Space Cloud automatically scales your services to match the load on the system. Each service is scaled independently of each other.
The following parameters are required for autoscaling to work.
The different types of scalers available in Space Cloud are:
You can specify multiple scalers for a single service in Space Cloud.
Each scaler calculates the desired number of instances for a service based on its type. For example, A CPU scaler will calculate the number of instances based on CPU consumption.
Space Cloud polls the number of instances from each scaler every few seconds, called the polling interval, which can be configured (default: 15 seconds).
If multiple scalers are configured for a single service, then Space Cloud uses the highest scale output from all the scalers and auto-scales your service accordingly. The desired scale value used by Space Cloud is always in the range of the min and max replicas specified by you for the service.

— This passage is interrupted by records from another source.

/-- The least radius of the walk, two consecutive points and the last one. -/
theorem witness_CircleWalkEndsInItsQuadrant :
    (2 : Int) ≤ 2 ∧ (circlePoints 2)[0]? = some (-2, 0) ∧ (circlePoints 2)[0 + 1]? = some (-2, 1) ∧
      (circlePoints 2).getLast? = some (-1, 2) := by decide

/-- A meaning that is "unless faulted" answers a next state at reset. -/
theorem running {t : State} (f : State → Host.Outcome State Fault Refusal)
    (h : f State.reset = State.reset.unlessFaulted t) : f State.reset = .next t :=
  h.trans (State.unlessFaulted_of_running rfl t)

/-- A primitive and a blit that answer a next state at reset. -/
theorem witness_DrawingStaysInsideTheClipRectangle :
    State.reset.g.clipOk ∧ isPrimitive (.pset 0 0 none) = true ∧ isBlit (.blit false false 0 0 1 1 0 0) = true ∧
      (∃ t, exec (.pset 0 0 none) State.reset = .next t) ∧
      (∃ t, exec (.blit false false 0 0 1 1 0 0) State.reset = .next t) :=
  ⟨by decide, rfl, rfl, ⟨_, running (execPset 0 0 none) rfl⟩, ⟨_, running (execBlit false false 0 0 1 1 0 0) rfl⟩⟩

theorem witness_EngineProperties :
    State.reset.g.clipOk ∧ isBlit (.spr true false 1 0 0 1 1) = true ∧
      (∃ t, exec (.spr true false 1 0 0 1 1) State.reset = .next t) :=
  ⟨by decide, rfl, ⟨_, running (execSpr true false 1 0 0 1 1) rfl⟩⟩

/-- The first and last index of each half of the map. -/
theorem witness_MgetAndMsetResult :
    State.reset.fault = false ∧ (0 : Word).toInt * 128 + (0 : Word).toInt = ((0 : Nat) : Int) ∧
      (31 : Word).toInt * 128 + (127 : Word).toInt = ((4095 : Nat) : Int) ∧
      (32 : Word).toInt * 128 + (0 : Word).toInt = ((4096 : Nat) : Int) ∧
      (63 : Word).toInt * 128 + (127 : Word).toInt = ((8191 : Nat) : Int) ∧ 8191 ≤ 8191 := by decide

/-- Indices next to the map on both sides, a block wholly outside, and one of two cells across the map's edge (8191 and
8192). -/
theorem witness_MapIndexOutsideTheMap :
    State.reset.fault = false ∧ State.reset.g.clipOk ∧
      (63 : Word).toInt * 128 + (127 : Word).toInt = 8191 ∧ (63 : Word).toInt * 128 + (127 + 1 : Word).toInt = 8192 ∧
      (0 : Word).toInt * 128 + (0xFFFF : Word).toInt < 0 ∧
      8191 < (64 : Word).toInt * 128 + (0 : Word).toInt ∧
      (∀ i j : Int, 0 ≤ i → i < (1 : Word).toInt → 0 ≤ j → j < (1 : Word).toInt →
        ((64 : Word).toInt + j) * 128 + ((0 : Word).toInt + i) < 0 ∨
          8191 < ((64 : Word).toInt + j) * 128 + ((0 : Word).toInt + i)) := by
  refine ⟨rfl, by decide, by decide, by decide, by decide, by decide, fun i j h1 _ h2 _ => ?_⟩
  have e1 : (64 : Word).toInt = 64 := by decide
  have e2 : (0 : Word).toInt = 0 := by decide
  omega

/-- A block of one cell, the last of the map. -/
theorem witness_MapResult :
    State.reset.fault = false ∧ State.reset.g.clipOk ∧
      (∀ i j : Int, 0 ≤ i → i < (1 : Word).toInt → 0 ≤ j → j < (1 : Word).toInt →
        0 ≤ ((63 : Word).toInt + j) * 128 + ((127 : Word).toInt + i) ∧
          ((63 : Word).toInt + j) * 128 + ((127 : Word).toInt + i) ≤ 8191) := by
  refine ⟨rfl, by decide, fun i j h1 h2 h3 h4 => ?_⟩
  have e0 : (1 : Word).toInt = 1 := by decide
  have e1 : (63 : Word).toInt = 63 := by decide
  have e2 : (127 : Word).toInt = 127 := by decide
  omega

theorem witness_Rd8Result : State.reset.fault = false := witness_clearLatch
theorem witness_Wr8Result : State.reset.fault = false := witness_clearLatch
theorem witness_Rd32Result : State.reset.fault = false := witness_clearLatch
theorem witness_Wr32Result : State.reset.fault = false := witness_clearLatch
theorem witness_ColorResult : State.reset.fault = false := witness_clearLatch
theorem witness_PaletteResult : State.reset.fault = false := witness_clearLatch
theorem witness_TransparencyResult : State.reset.fault = false := witness_clearLatch
theorem witness_ClipResult : State.reset.fault = false := witness_clearLatch
theorem witness_CameraAndPatternResult : State.reset.fault = false := witness_clearLatch
theorem witness_RestoreAndSelsheetResult : State.reset.fault = false := witness_clearLatch
theorem witness_ClsResult : State.reset.fault = false := witness_clearLatch
theorem witness_PgetResult : State.reset.fault = false := witness_clearLatch
theorem witness_SgetAndSsetResult : State.reset.fault = false := witness_clearLatch
theorem witness_FlagCommandsResult : State.reset.fault = false := witness_clearLatch
theorem witness_PsetResult : State.reset.fault = false ∧ State.reset.g.clipOk := witness_drawing
theorem witness_HlineResult : State.reset.fault = false ∧ State.reset.g.clipOk := witness_drawing
theorem witness_VlineResult : State.reset.fault = false ∧ State.reset.g.clipOk := witness_drawing
theorem witness_LineResult : State.reset.fault = false ∧ State.reset.g.clipOk := witness_drawing
theorem witness_RectResult : State.reset.fault = false ∧ State.reset.g.clipOk := witness_drawing
theorem witness_RectfillResult : State.reset.fault = false ∧ State.reset.g.clipOk := witness_drawing
theorem witness_CircResult : State.reset.fault = false ∧ State.reset.g.clipOk := witness_drawing
theorem witness_CircfillResult : State.reset.fault = false ∧ State.reset.g.clipOk := witness_drawing
theorem witness_BlitResult : State.reset.fault = false ∧ State.reset.g.clipOk := witness_drawing
theorem witness_SprResult : State.reset.fault = false ∧ State.reset.g.clipOk := witness_drawing
theorem witness_SsprResult : State.reset.fault = false ∧ State.reset.g.clipOk := witness_drawing

end Sys2Proof.Tests
end

/-! The statements of 10_state.md: what reset leaves, the element codec, and the invariants that every step keeps. One
relation, `State.Edits`, says what a command other than GPOKE can do to the state; `exec_ends` and `step_cases` say once
how a command and a step end, and the invariants follow from these. -/

namespace Sys2Proof.Machine

/-! ### Reset (R51) -/

theorem Gfx.clipOk_reset : Gfx.reset.clipOk := by decide

/-- With nothing listed every byte is the unlisted one. -/
theorem State.byte_of_empty {s : State} (h : s.stores = Stores.empty) (S : Store) (i : Nat) :
    s.byte S i = s.unlisted S i := by
  simp [State.byte, h, Memory.lookup]

/-- The guard pattern is what the guard arrays hold where nothing is listed (R46, R51). -/
theorem State.guardsHold_of_empty {s : State} (h : s.stores = Stores.empty) : s.GuardsHold := fun i _ =>
  ⟨State.byte_of_empty h .g1 i, State.byte_of_empty h .g2 i⟩

theorem State.inv_applyReset (s : State) (es : List HostEvent) : (s.applyReset es).Inv :=
  ⟨Gfx.clipOk_reset, wf_empty⟩

theorem palette_reset (c : Nibble) : Gfx.reset.palette c = c := by
  revert c
  decide

theorem isTransparent_reset (c : Nibble) : Gfx.reset.isTransparent c = true ↔ c = 0 := by
  revert c
  decide

/-- The stores other than the guard arrays are unspecified after reset (R51). -/
theorem resetByte_bulk {S : Store} (h1 : S ≠ .g1) (h2 : S ≠ .g2) (i : Nat) : resetByte S i = none := by
  cases S with
  | g1 => exact absurd rfl h1
  | g2 => exact absurd rfl h2
  | _ => rfl

/-- Settles O7: the graphics state field by field, the stores through `State.byte_of_empty`. -/
theorem resetValues : Obligations.ResetValues := by
  refine ⟨⟨rfl, rfl, rfl⟩, ⟨rfl, rfl, rfl, rfl⟩, ⟨rfl, rfl, rfl⟩, palette_reset, isTransparent_reset, rfl,
    State.guardsHold_of_empty rfl, fun S i h1 h2 => ?_⟩
  rw [State.byte_of_empty rfl, State.unlisted, resetByte_bulk h1 h2]
  rfl

/-- Settles O8: the full clip rectangle is legal, and empty lists are canonical. -/
theorem resetMeetsInvariant : Obligations.ResetMeetsInvariant := ⟨Gfx.clipOk_reset, wf_empty⟩

/-! ### The element codec (R40, R41) -/

/-- Element `e` of a byte as a shift by whole nibbles (R40). -/
theorem nibOfByte_eq_shift (b : Byte) (e : Nat) : nibOfByte b e = (b >>> (4 * (e % 2))).setWidth 4 := by
  rcases Nat.mod_two_eq_zero_or_one e with h | h <;>
    exact BitVec.eq_of_getLsbD_eq fun k hk => by simp [nibOfByte, loNibble, hiNibble, h, hk]

theorem hiNibble_append_eq_mask (b : Byte) (v : Nibble) :
    (hiNibble b ++ v : Byte) = (b &&& 0xF0) ||| v.setWidth 8 := by
  refine BitVec.eq_of_getLsbD_eq fun k hk => ?_
  rw [getLsbD_nibbles]
  interval_cases k <;> simp [hiNibble]

theorem append_loNibble_eq_mask (b : Byte) (v : Nibble) :
    (v ++ loNibble b : Byte) = (b &&& 0x0F) ||| (v.setWidth 8 <<< 4) := by
  refine BitVec.eq_of_getLsbD_eq fun k hk => ?_
  rw [getLsbD_nibbles]
  interval_cases k <;> simp [loNibble]

/-- What an element write makes of a byte, as a mask and an or (R41). -/
theorem setNibOfByte_eq_mask (b : Byte) (e : Nat) (v : Nibble) :
    setNibOfByte b e v =
      if e % 2 = 0 then (b &&& 0xF0) ||| v.setWidth 8 else (b &&& 0x0F) ||| (v.setWidth 8 <<< 4) := by
  rw [setNibOfByte, hiNibble_append_eq_mask, append_loNibble_eq_mask]

/-- Settles O22: the codec on the byte, then the frame of an element write. -/
theorem elementReadAndWrite : Obligations.ElementReadAndWrite := by
  intro s S e v
  have other : ¬(S = S ∧ e ^^^ 1 = e) := by simp
  exact ⟨nibOfByte_eq_shift _ _, (State.byte_setByte_same ..).trans (setNibOfByte_eq_mask _ _ _),
    fun T k h => State.byte_setNib s S T e k v h, State.nib_setNib_same s S e v,
    (State.nib_setNib s S S e _ v).trans (if_neg other)⟩

/-! ### Drawing touches the framebuffer only, whatever the clip rectangle -/

theorem sameButFb_ite {s t : State} {p : Prop} [Decidable p] (h : SameButFb s t) :
    SameButFb s (if p then t else s) := by
  split
  · exact h
  · exact SameButFb.refl s

theorem SameButFb.forCount {f : Int → State → State} (hf : ∀ i t, SameButFb t (f i t)) (n : Nat) (a : Int)
    (s : State) : SameButFb s (forCount n a f s) := by
  induction n generalizing a s with
  | zero => exact SameButFb.refl s
  | succ n ih => exact (hf a s).trans (ih (a + 1) (f a s))

theorem SameButFb.forRange {f : Int → State → State} (hf : ∀ i t, SameButFb t (f i t)) (a b : Int) (s : State) :
    SameButFb s (forRange a b f s) := SameButFb.forCount hf _ a s

theorem SameButFb.foldl {α : Type} {f : State → α → State} (hf : ∀ t p, SameButFb t (f t p)) (ps : List α)
    (s : State) : SameButFb s (ps.foldl f s) := by
  induction ps generalizing s with
  | nil => exact SameButFb.refl s
  | cons p ps ih => exact (hf s p).trans (ih (f s p))

theorem sameButFb_plot (s : State) (x y : Int) : SameButFb s (s.plot x y) := sameButFb_setFbPix s x y _

theorem sameButFb_psetI (s : State) (x y : Int) : SameButFb s (s.psetI x y) := sameButFb_ite (sameButFb_plot s x y)

theorem sameButFb_hlineI (s : State) (xa xb y : Int) : SameButFb s (s.hlineI xa xb y) := by
  unfold State.hlineI
  split
  · exact SameButFb.refl s
  · exact SameButFb.forRange (fun x t => sameButFb_plot t x y) _ _ s

theorem sameButFb_vlineI (s : State) (x ya yb : Int) : SameButFb s (s.vlineI x ya yb) := by
  unfold State.vlineI
  split
  · exact SameButFb.refl s
  · exact SameButFb.forRange (fun y t => sameButFb_plot t x y) _ _ s

theorem sameButFb_rectfillI (s : State) (x0 y0 x1 y1 : Int) : SameButFb s (s.rectfillI x0 y0 x1 y1) :=
  SameButFb.forRange (fun y t => SameButFb.forRange (fun x u => sameButFb_plot u x y) _ _ t) _ _ s

theorem sameButFb_rectI (s : State) (x0 y0 x1 y1 : Int) : SameButFb s (s.rectI x0 y0 x1 y1) :=
  (((sameButFb_hlineI s x0 x1 y0).trans (sameButFb_hlineI _ x0 x1 y1)).trans (sameButFb_vlineI _ x0 y0 y1)).trans
    (sameButFb_vlineI _ x1 y0 y1)

/-- A walk of clipped pixels: LINE and CIRC (R208, R212). -/
theorem sameButFb_points (s : State) (ps : List (Int × Int)) :
    SameButFb s (ps.foldl (fun t p => t.psetI p.1 p.2) s) :=
  SameButFb.foldl (fun t p => sameButFb_psetI t p.1 p.2) ps s

theorem sameButFb_circI (s : State) (xm ym r : Int) : SameButFb s (s.circI xm ym r) := by
  rw [circI_eq]
  exact sameButFb_points s _

theorem sameButFb_circfillVisit (xm ym : Int) (s : State) (p : Int × Int) : SameButFb s (s.circfillVisit xm ym p) :=
  (sameButFb_hlineI s _ _ _).trans (sameButFb_hlineI _ _ _ _)

theorem sameButFb_circfillI (s : State) (xm ym r : Int) : SameButFb s (s.circfillI xm ym r) := by
  unfold State.circfillI
  split_ifs
  · exact SameButFb.refl s
  · exact sameButFb_psetI s xm ym
  · exact ((sameButFb_psetI s _ _).trans (sameButFb_hlineI _ _ _ _)).trans (sameButFb_psetI _ _ _)
  · exact SameButFb.foldl (sameButFb_circfillVisit xm ym) _ s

For example, if you have configured both the CPU and Memory scaler for a service, and the calculated number of instances as per these scalers are 4 and 5 respectively. Then, Space Cloud will enforce 5 as the desired scale.
Autoscaling works for each service independently. This feature makes sure that each service can scale independent of the other, keeping the system highly reactive.
To configure the auto-scaling config of service, head over to the Deployments
section in Mission Control:
Click on the Edit
button beside the required service to open the service configuration page. Expand the Advanced
section to see the following configs:
Set the min and max replicas as per your needs.
Then configure the scalers for the service. Mission Control, by default configures the Request per second
scaler for your service so that you can get started without thinking about auto-scaling in most use cases.
However, if you want to change the behaviour of autoscaling, you can edit/remove the existing scaler and/or add new scalers as per your requirement.
To add a scaler, click on the Add scaler
button to open the following form:
Select the appropriate scaler type and configure it as per your requirements.
The configuration for the scalers is explained below in detail.
To scale based on the number of request per second, choose the scaler type as Request per second
:
Provide the number of requests per second you desire for an instance and save the scaler config.
For example, if you have configured the number of requests per second to be 80, and there are 200 requests per second for your service, then Space Cloud will scale the number of instances to 3 (200/80).
If you want to scale on the number of active/concurrent requests to your service, then choose the scaler type as Active requests
:
Provide the number of active requests desired for an instance and save the scaler config.
If you want to scale based on CPU consumption, select the scaler type as CPU
:
Select a threshold type. There are 3 types of thresholds:
After selecting a threshold type, provide a value for that threshold.
The threshold value for Average utilization percentage
has to be an integer between 0 and 100, denoting the desired average CPU utilization percentage.
For average/total value, the threshold value should be a string denoting the number of CPU cores in millis. For example, 100m
means 0.1 cpu core.
If you want to scale based on memory consumption, select the scaler type as Memory
:
Select a threshold type. There are 3 types of thresholds:
After selecting a threshold type, provide a value for that threshold.
The threshold value for Average utilization percentage
has to be an integer between 0 and 100, denoting the desired average memory utilization percentage.
For average/total value, the threshold value should be a string denoting the amount of memory (Example: 100Mi
, 45656Ki
, 0.5Gi
).
Space Cloud comes packed with KEDA (Kubernetes Event-Driven Autoscaling) to autoscale on the basis of various metrics.
For example, using KEDA events, you can easily scale on the basis of a cron schedule or the number of pending items in a broker, etc. Check out the complete list of scalers in KEDA.
To learn more about how KEDA works and its concepts, check out the documentation of KEDA.
To configure a KEDA scaler, select the scaler type as KEDA Events
:
Select the KEDA trigger type first and then add the metadata (config) fields required for that scaler. The metadata required for each trigger type is well documented on KEDA’s documentation.
Using secret metadata:
Often metadata will include certain secrets. For example, the credentials of the database or a token, etc. Such values should be provided as secret metadata.
To use secret metadata, first create a secret in Space Cloud with the key-value pairs that you want to use in secret metadata. Then in the secret metadata section provide the value of the required metadata field as secrets.<secret-name>.<key>
.
For example, let’s say you want username
and password
metadata fields as secret. Then first create a secret in Space Cloud with secret type as Environment Variables
, name as kedaSecrets
(name can be anything) and add the following key-value pairs:
username
, Value: <username>
password
, Value: <password>
Then add the following secret metadata in KEDA scaler config:
username
, Value: secrets.kedaSecrets.username
password
, Value: secrets.kedaSecrets.password
There are two advanced options in the auto-scaling config:
The interval (in seconds) at which Space Cloud polls the desired scale output from the scalers. Default is 15 seconds.
Scaling from zero to one is an expensive operation. It can usually take a couple of seconds to a minute or two for a service to be scaled up from zero to one.
Hence Space Cloud waits for a while before it scales down service to zero. The interval for which it waits is known as cooldown interval (default: 120 seconds). If in this interval, the desired scale for the service changes, the scale down to zero operation is cancelled.